Let $a$ be a real number. If $a$ is positive, then $-a$ is negative. Conversely, if $a$ is negative, then $-a$ is positive.

Question

Let $a$ be a real number. If $a$ is positive, then $-a$ is negative. Conversely, if $a$ is negative, then $-a$ is positive.

Having a hard time with intuition and the obvious answer getting in the way of my thought process. We are supposed to "verify" the statement above, given Axiom II -- the order axioms.

Since $a\in\mathbb{R}^{+}$, then $-(-a)$ is positive for all $a\in\mathbb{R}^{+}$.

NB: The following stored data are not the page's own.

-- ==== Sys2Proof/Machine/Dispatch.lean ====
section
/-! DEFINITION. The meaning of a decoded command: one arm per constructor of Instr. -/

namespace Sys2Proof.Machine

/-- The effect of a decoded command (00_scope.md R13). -/
def exec (i : Instr) (s : State) : Host.Outcome State Fault Refusal :=
  match i with
  | .nop => Sys2Proof.Machine.execNop s
  | .clear => Sys2Proof.Machine.execClear s
  | .sample level t => Sys2Proof.Machine.execSample level t s
  | .decode => Sys2Proof.Machine.execDecode s
  | .validate => Sys2Proof.Machine.execValidate s
  | .rd reg => Sys2Proof.Machine.execRd reg s
  | .rdt idx => Sys2Proof.Machine.execRdt idx s

end Sys2Proof.Machine
end

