theorem decodeS_encode (l : Level) {t : Timestamp} (ht : t.WellFormed) :
    decodeS (encode (.sample l t)) = .ok (.sample l t) := by
  have hbit := encode_sample_payload_lt l t
  have hnsec : (encode (.sample l t)).toNat % 2 ^ 64 % 2 ^ 30 = t.nsec.toNat := by
    rw [encode_sample_payload]
    have := t.nsec.isLt
    omega
  rw [decodeS_eq, levelField_encode, timeField_encode, if_neg (Nat.not_le.2 hbit), hnsec]
  exact if_pos ht

theorem decodeR_encode (reg : BitVec 5) : decodeR (encode (.rd reg)) = .ok (.rd reg) := by
  rw [decodeR_eq, encode_payload, payload_rd_toNat, if_pos reg.isLt, BitVec.ofNat_toNat,
    BitVec.setWidth_eq]

theorem decodeT_encode (idx : BitVec 16) : decodeT (encode (.rdt idx)) = .ok (.rdt idx) := by
  rw [decodeT_eq, encode_payload, payload_rdt_toNat, if_pos idx.isLt, BitVec.ofNat_toNat,
    BitVec.setWidth_eq]

theorem decode_encode {i : Instr} (hi : i.wf = true) : decode (encode i) = .ok i := by
  rw [decode_of_opcode i (encode_opcode i)]
  cases i with
  | nop => exact decodeZ_encode rfl
  | clear => exact decodeZ_encode rfl
  | sample l t => exact decodeS_encode l (of_decide_eq_true hi)
  | decode => exact decodeZ_encode rfl
  | validate => exact decodeZ_encode rfl
  | rd reg => exact decodeR_encode reg
  | rdt idx => exact decodeT_encode idx

/-! ### A word that decodes has the opcode and the payload of its command -/

theorem fields_of_decodeZ_ok {i j : Instr} {w : CmdWord} (hi : payloadOf i = 0)
    (h : decodeZ i w = .ok j) :
    opcodeOf j = opcodeOf i ∧ (payloadOf j).toNat = w.toNat % 2 ^ 64 := by
  rw [decodeZ_eq] at h
  split at h <;> cases h
  next hp => exact ⟨rfl, by rw [hi, hp]; rfl⟩

theorem fields_of_decodeS_ok {j : Instr} {w : CmdWord} (h : decodeS w = .ok j) :
    opcodeOf j = 2 ∧ (payloadOf j).toNat = w.toNat % 2 ^ 64 := by
  rw [decodeS_eq] at h
  split at h
  · cases h
  next hbit =>
    split at h <;> cases h
    refine ⟨rfl, ?_⟩
    rw [payload_sample_toNat, levelField_toNat (Nat.not_le.1 hbit), timeField_sec_toNat,
      timeField_nsec_toNat]
    omega

theorem fields_of_decodeR_ok {j : Instr} {w : CmdWord} (h : decodeR w = .ok j) :
    opcodeOf j = 5 ∧ (payloadOf j).toNat = w.toNat % 2 ^ 64 := by
  rw [decodeR_eq] at h
  split at h <;> cases h
  next hp => exact ⟨rfl, by rw [payload_rd_toNat, BitVec.toNat_ofNat, Nat.mod_eq_of_lt hp]⟩

theorem fields_of_decodeT_ok {j : Instr} {w : CmdWord} (h : decodeT w = .ok j) :
    opcodeOf j = 6 ∧ (payloadOf j).toNat = w.toNat % 2 ^ 64 := by
  rw [decodeT_eq] at h
  split at h <;> cases h
  next hp => exact ⟨rfl, by rw [payload_rdt_toNat, BitVec.toNat_ofNat, Nat.mod_eq_of_lt hp]⟩

theorem fields_of_decodeFormatOf_ok {i j : Instr} {w : CmdWord} (h : decodeFormatOf i w = .ok j) :
    opcodeOf j = opcodeOf i ∧ (payloadOf j).toNat = w.toNat % 2 ^ 64 := by
  cases i with
  | nop => exact fields_of_decodeZ_ok rfl h
  | clear => exact fields_of_decodeZ_ok rfl h
  | sample l t => exact fields_of_decodeS_ok h
  | decode => exact fields_of_decodeZ_ok rfl h
  | validate => exact fields_of_decodeZ_ok rfl h
  | rd reg => exact fields_of_decodeR_ok h
  | rdt idx => exact fields_of_decodeT_ok h

/-- No bit of a word that decodes is ignored (30_encoding.md R63 to R68). -/
theorem encode_of_decode_ok {i : Instr} {w : CmdWord} (h : decode w = .ok i) : encode i = w := by
  obtain ⟨i₀, hop⟩ | hop := opcode_of_command_or_reserved (w.toNat / 2 ^ 64)
  · rw [decode_of_opcode i₀ hop] at h
    obtain ⟨hop', hp⟩ := fields_of_decodeFormatOf_ok h
    exact encode_eq_of_opcode_payload (by rw [hop, hop']) hp
  · rw [decode_of_reserved_opcode hop] at h
    cases h

/-! ### The rows of the opcode map (30_encoding.md R69) -/

/-- How many low bits of the payload hold operands, which the mask of the format's rows leaves out
(30_encoding.md R64 to R67, R69). -/
def Format.operandBits : Format → Nat
  | .z => 0
  | .s => 63
  | .r => 5
  | .t => 16

theorem tableRow_mem_opcodeMap (i : Instr) : tableRow i ∈ opcodeMap := by
  cases i <;> simp [opcodeMap, tableRow]

theorem tableRow_mask (i : Instr) :
    (tableRow i).mask = BitVec.allOnes 68 <<< (tableRow i).format.operandBits := by
  have hrows : ∀ r ∈ opcodeMap, r.mask = BitVec.allOnes 68 <<< r.format.operandBits := by decide
  exact hrows _ (tableRow_mem_opcodeMap i)

theorem tableRow_pattern_toNat (i : Instr) :
    (tableRow i).pattern.toNat = (opcodeOf i).toNat * 2 ^ 64 := by
  cases i <;> simp [tableRow, opcodeOf]

/-- The candidates for a row are the words with its opcode and no payload bit above its operands. -/
theorem candidate_iff (i : Instr) (w : CmdWord) :
    w &&& (tableRow i).mask = (tableRow i).pattern ↔ w.toNat / 2 ^ 64 = (opcodeOf i).toNat ∧
      w.toNat % 2 ^ 64 < 2 ^ (tableRow i).format.operandBits := by
  rw [tableRow_mask]
  have hpat := tableRow_pattern_toNat i
  generalize (opcodeOf i).toNat = op at hpat ⊢
  -- a format has 0, 63, 5 or 16 operand bits, and with the number known the rest is arithmetic
  have hk : ∃ k, (tableRow i).format.operandBits = k ∧ (k = 0 ∨ k = 63 ∨ k = 5 ∨ k = 16) := by
    cases (tableRow i).format <;> exact ⟨_, rfl, by decide⟩
  obtain ⟨k, hk, rfl | rfl | rfl | rfl⟩ := hk <;>
    rw [hk, and_highMask_eq_iff _ _ _ (by rw [hpat]; omega), hpat] <;> omega

theorem exists_tableRow_of_mem_opcodeMap {r : TableRow} (h : r ∈ opcodeMap) :
    ∃ i, tableRow i = r := by
  have hmap : opcodeMap = List.map tableRow [.nop, .clear, .sample false ⟨0, 0⟩, .decode, .validate,
    .rd 0, .rdt 0] := rfl
  rw [hmap, List.mem_map] at h
  obtain ⟨i, -, hi⟩ := h
  exact ⟨i, hi⟩

theorem tableRow_candidate_encode (i : Instr) :
    encode i &&& (tableRow i).mask = (tableRow i).pattern := by
  refine beq_iff_eq.1 ?_
  cases i with
  | nop => exact Laws.RowMatch.nop
  | clear => exact Laws.RowMatch.clear
  | sample l t => exact Laws.RowMatch.sample l t
  | decode => exact Laws.RowMatch.decode
  | validate => exact Laws.RowMatch.validate
  | rd reg => exact Laws.RowMatch.rd reg
  | rdt idx => exact Laws.RowMatch.rdt idx

/-- With no payload bit above the operands, only the `nsec` of a SAMPLE is left to fail (R72). -/
theorem decodeFormatOf_of_payload_lt {i : Instr} {w : CmdWord}
    (hi : (tableRow i).mnemonic ≠ "SAMPLE")
    (hp : w.toNat % 2 ^ 64 < 2 ^ (tableRow i).format.operandBits) :
    ∃ j, decodeFormatOf i w = .ok j ∧ tableRow j = tableRow i := by
  cases i with
  | sample l t => exact absurd rfl hi
  | rd reg => exact ⟨_, (decodeR_eq w).trans (if_pos hp), rfl⟩
  | rdt idx => exact ⟨_, (decodeT_eq w).trans (if_pos hp), rfl⟩
  | _ => exact ⟨_, (decodeZ_eq _ w).trans (if_pos (Nat.lt_one_iff.1 hp)), rfl⟩

theorem decodeS_of_payload_lt {w : CmdWord} (hp : w.toNat % 2 ^ 64 < 2 ^ 63) : decodeS w =
    if 1000000000 ≤ w.toNat % 2 ^ 30 then .error .nsecOutOfRange
    else .ok (.sample (levelField w) (timeField w)) := by
  rw [decodeS_eq, if_neg (Nat.not_le.2 hp), show w.toNat % 2 ^ 64 % 2 ^ 30 = w.toNat % 2 ^ 30 by omega]
  simp only [← Nat.not_le, ite_not]

theorem decode_of_candidate {i : Instr} {w : CmdWord}
    (hc : w &&& (tableRow i).mask = (tableRow i).pattern) :
    if (tableRow i).mnemonic = "SAMPLE" ∧ 1000000000 ≤ w.toNat % 2 ^ 30 then
      decode w = .error .nsecOutOfRange
    else ∃ j, decode w = .ok j ∧ tableRow j = tableRow i := by
  obtain ⟨hop, hp⟩ := (candidate_iff i w).1 hc
  rw [decode_of_opcode i hop]
  cases i with
  | sample l t =>
    have hs : decodeFormatOf (.sample l t) w = _ := decodeS_of_payload_lt hp
    split
    next h => exact hs.trans (if_pos h.2)
    next h => exact ⟨_, hs.trans (if_neg fun hle => h ⟨rfl, hle⟩), rfl⟩
  | _ =>
    rw [if_neg fun h => absurd h.1 (by simp [tableRow])]
    exact decodeFormatOf_of_payload_lt (by simp [tableRow]) hp

end Sys2Proof

namespace Sys2Proof.Machine

/-! ### SMP (30_encoding.md R76) -/

/-- The timestamp SMP gives the time `t`; `smpInstr` is SAMPLE with it. -/
def stampOf (t : Nat) : Timestamp := ⟨BitVec.ofNat 32 (t / nsPerSec), BitVec.ofNat 30 (t % nsPerSec)⟩

theorem smpInstr_eq (l : Level) (t : Nat) : smpInstr l t = .sample l (stampOf t) := rfl

theorem stampOf_sec_toNat {t : Nat} (h : t < 2 ^ 32 * 1000000000) :
    (stampOf t).sec.toNat = t / 1000000000 :=
  Nat.mod_eq_of_lt ((Nat.div_lt_iff_lt_mul (by decide)).2 h)

theorem stampOf_nsec_toNat (t : Nat) : (stampOf t).nsec.toNat = t % 1000000000 :=
  Nat.mod_eq_of_lt ((Nat.mod_lt t (by decide)).trans (by decide))

theorem timeNs_stampOf {t : Nat} (h : t < 2 ^ 32 * 1000000000) : timeNs (stampOf t) = t := by
  rw [timeNs, stampOf_sec_toNat h, stampOf_nsec_toNat]
  exact Nat.div_add_mod' t 1000000000

theorem stampOf_wellFormed (t : Nat) : (stampOf t).WellFormed :=
  (stampOf_nsec_toNat t).trans_lt (Nat.mod_lt t (by decide))

/-! ### Which steps respond (30_encoding.md R62) -/

/-- RD and RDT, the two commands that read. -/
def IsRead (i : Instr) : Prop := (∃ reg, i = .rd reg) ∨ (∃ idx, i = .rdt idx)

theorem exec_read_responds {i : Instr} {s t : State} (hi : IsRead i) (hx : exec i s = .next t) :
    ∃ v, t.rsp = some v ∧ t.responses = s.responses ++ [v] := by
  obtain ⟨reg, rfl⟩ | ⟨idx, rfl⟩ := hi
  · simp only [exec, execRd] at hx
    split at hx <;> cases hx <;> exact ⟨_, rfl, rfl⟩
  · simp only [exec, execRdt] at hx
    split at hx <;> cases hx <;> exact ⟨_, rfl, rfl⟩

theorem captureEdge_silent (l : Level) (tm : Timestamp) (s : State) :
    (captureEdge l tm s).rsp = s.rsp ∧ (captureEdge l tm s).responses = s.responses := by
  unfold captureEdge
  split <;> exact ⟨rfl, rfl⟩

theorem exec_silent {i : Instr} {s t : State} (hi : ¬ IsRead i) (hx : exec i s = .next t) :
    t.rsp = s.rsp ∧ t.responses = s.responses := by
  cases i with
  | nop => cases hx; exact ⟨rfl, rfl⟩
  | clear => cases hx; exact ⟨rfl, rfl⟩
  | sample l tm =>
    simp only [exec, execSample] at hx
    split at hx <;> cases hx
    · split
      · exact captureEdge_silent l tm s
      · exact ⟨rfl, rfl⟩
    · exact ⟨rfl, rfl⟩
  | decode =>
    simp only [exec, execDecode] at hx
    split at hx <;> cases hx
    · rw [decodeLoop_frame]
      exact ⟨rfl, rfl⟩
    · exact ⟨rfl, rfl⟩
  | validate =>
    simp only [exec, execValidate] at hx
    split at hx <;> cases hx <;> exact ⟨rfl, rfl⟩
  | rd reg => exact absurd (.inl ⟨reg, rfl⟩) hi
  | rdt idx => exact absurd (.inr ⟨idx, rfl⟩) hi

/-- The next step takes a word that decodes to a read. -/
def TakesRead (s : State) : Prop := ∃ (w : CmdWord) (rest : List PortEvent),
  s.port = .command w :: rest ∧
    ((∃ reg, decode w = .ok (.rd reg)) ∨ (∃ idx, decode w = .ok (.rdt idx)))

theorem takesRead_iff {s : State} {w : CmdWord} {rest : List PortEvent} {i : Instr}
    (hp : s.port = .command w :: rest) (hd : decode w = .ok i) : TakesRead s ↔ IsRead i := by
  simp [TakesRead, IsRead, hp, hd]

theorem step_read_responds {s t : State} (hr : TakesRead s) (h : step s = .next t) :
    ∃ v, t.rsp = some v ∧ t.responses = s.responses ++ [v] := by
  have ⟨w, rest, hp, hd⟩ := hr
  obtain ⟨i, hd⟩ : ∃ i, decode w = .ok i := hd.elim (fun ⟨_, h⟩ => ⟨_, h⟩) fun ⟨_, h⟩ => ⟨_, h⟩
  rw [step_of_decode_ok hp hd] at h
  exact exec_read_responds (s := takeCommand rest s) ((takesRead_iff hp hd).1 hr) h

theorem step_silent {s t : State} (hr : ¬ TakesRead s) (h : step s = .next t) :
    t.rsp = none ∧ t.responses = s.responses := by
  obtain ⟨-, rfl⟩ | ⟨rest, -, rfl⟩ | ⟨w, rest, hp, ⟨i, hd, hx⟩ | ⟨e, -, rfl⟩⟩ := step_cases s t h
  · exact ⟨rfl, rfl⟩
  · exact ⟨rfl, rfl⟩
  · exact exec_silent (mt (takesRead_iff hp hd).2 hr) hx
  · exact ⟨rfl, rfl⟩

end Sys2Proof.Machine

/-! ### The obligations of 30_encoding.md -/

section
open Sys2Proof Sys2Proof.Machine

/-- Settles O2: the opcode of the word selects the format of the command, whose fields are read back. -/
theorem decodeInvertsEncode : Obligations.DecodeInvertsEncode := fun _ => decode_encode

/-- Settles O3: the opcode and the payload of the word are those of the command. -/
theorem decodedWordIsItsEncoding : Obligations.DecodedWordIsItsEncoding := fun _ _ h =>
  ⟨wf_of_decode_ok h, encode_of_decode_ok h⟩

/-- Settles O4: the opcode selects a format, and each format's procedure is known on the word's number. -/
theorem decodeFollowsProcedure : Obligations.DecodeFollowsProcedure := by
  intro w op p
  refine ⟨fun h => ?_, fun h => ?_, fun h => ?_, fun h => ?_, fun h => ?_, fun h => ?_, fun h => ?_,
    decode_of_reserved_opcode⟩
  · exact (decode_of_opcode .nop h).trans (decodeZ_eq .nop w)
  · exact (decode_of_opcode .clear h).trans (decodeZ_eq .clear w)
  · exact (decode_of_opcode (.sample false ⟨0, 0⟩) h).trans (decodeS_eq_of_payload w)
  · exact (decode_of_opcode .decode h).trans (decodeZ_eq .decode w)
  · exact (decode_of_opcode .validate h).trans (decodeZ_eq .validate w)
  · exact (decode_of_opcode (.rd 0) h).trans (decodeR_eq w)
  · exact (decode_of_opcode (.rdt 0) h).trans (decodeT_eq w)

Something about $\mathbb{R}^{+}$ is confusing me.

Answer 1

1. By definition, if $a$ is positive then $a>0$.
2. By the order axioms, we have that $a+(-a)>0+(-a)$
3. This simplifies to $0>-a$ (by definition of additive inverse and additive identity)
4. Therefore $-a<0$ and by definition $-a$ is negative.

Answer 2

According to the order axioms, if $a > b$ then $c + a > c + b$.

Thus if $a > 0$ then $-a + a > -a + 0$, i.e., $0 > -a$, i.e., $-a < 0$.

Conversely, if $a < 0$ then $-a + a < -a + 0$, i.e., $0 < -a$, i.e., $-a > 0$.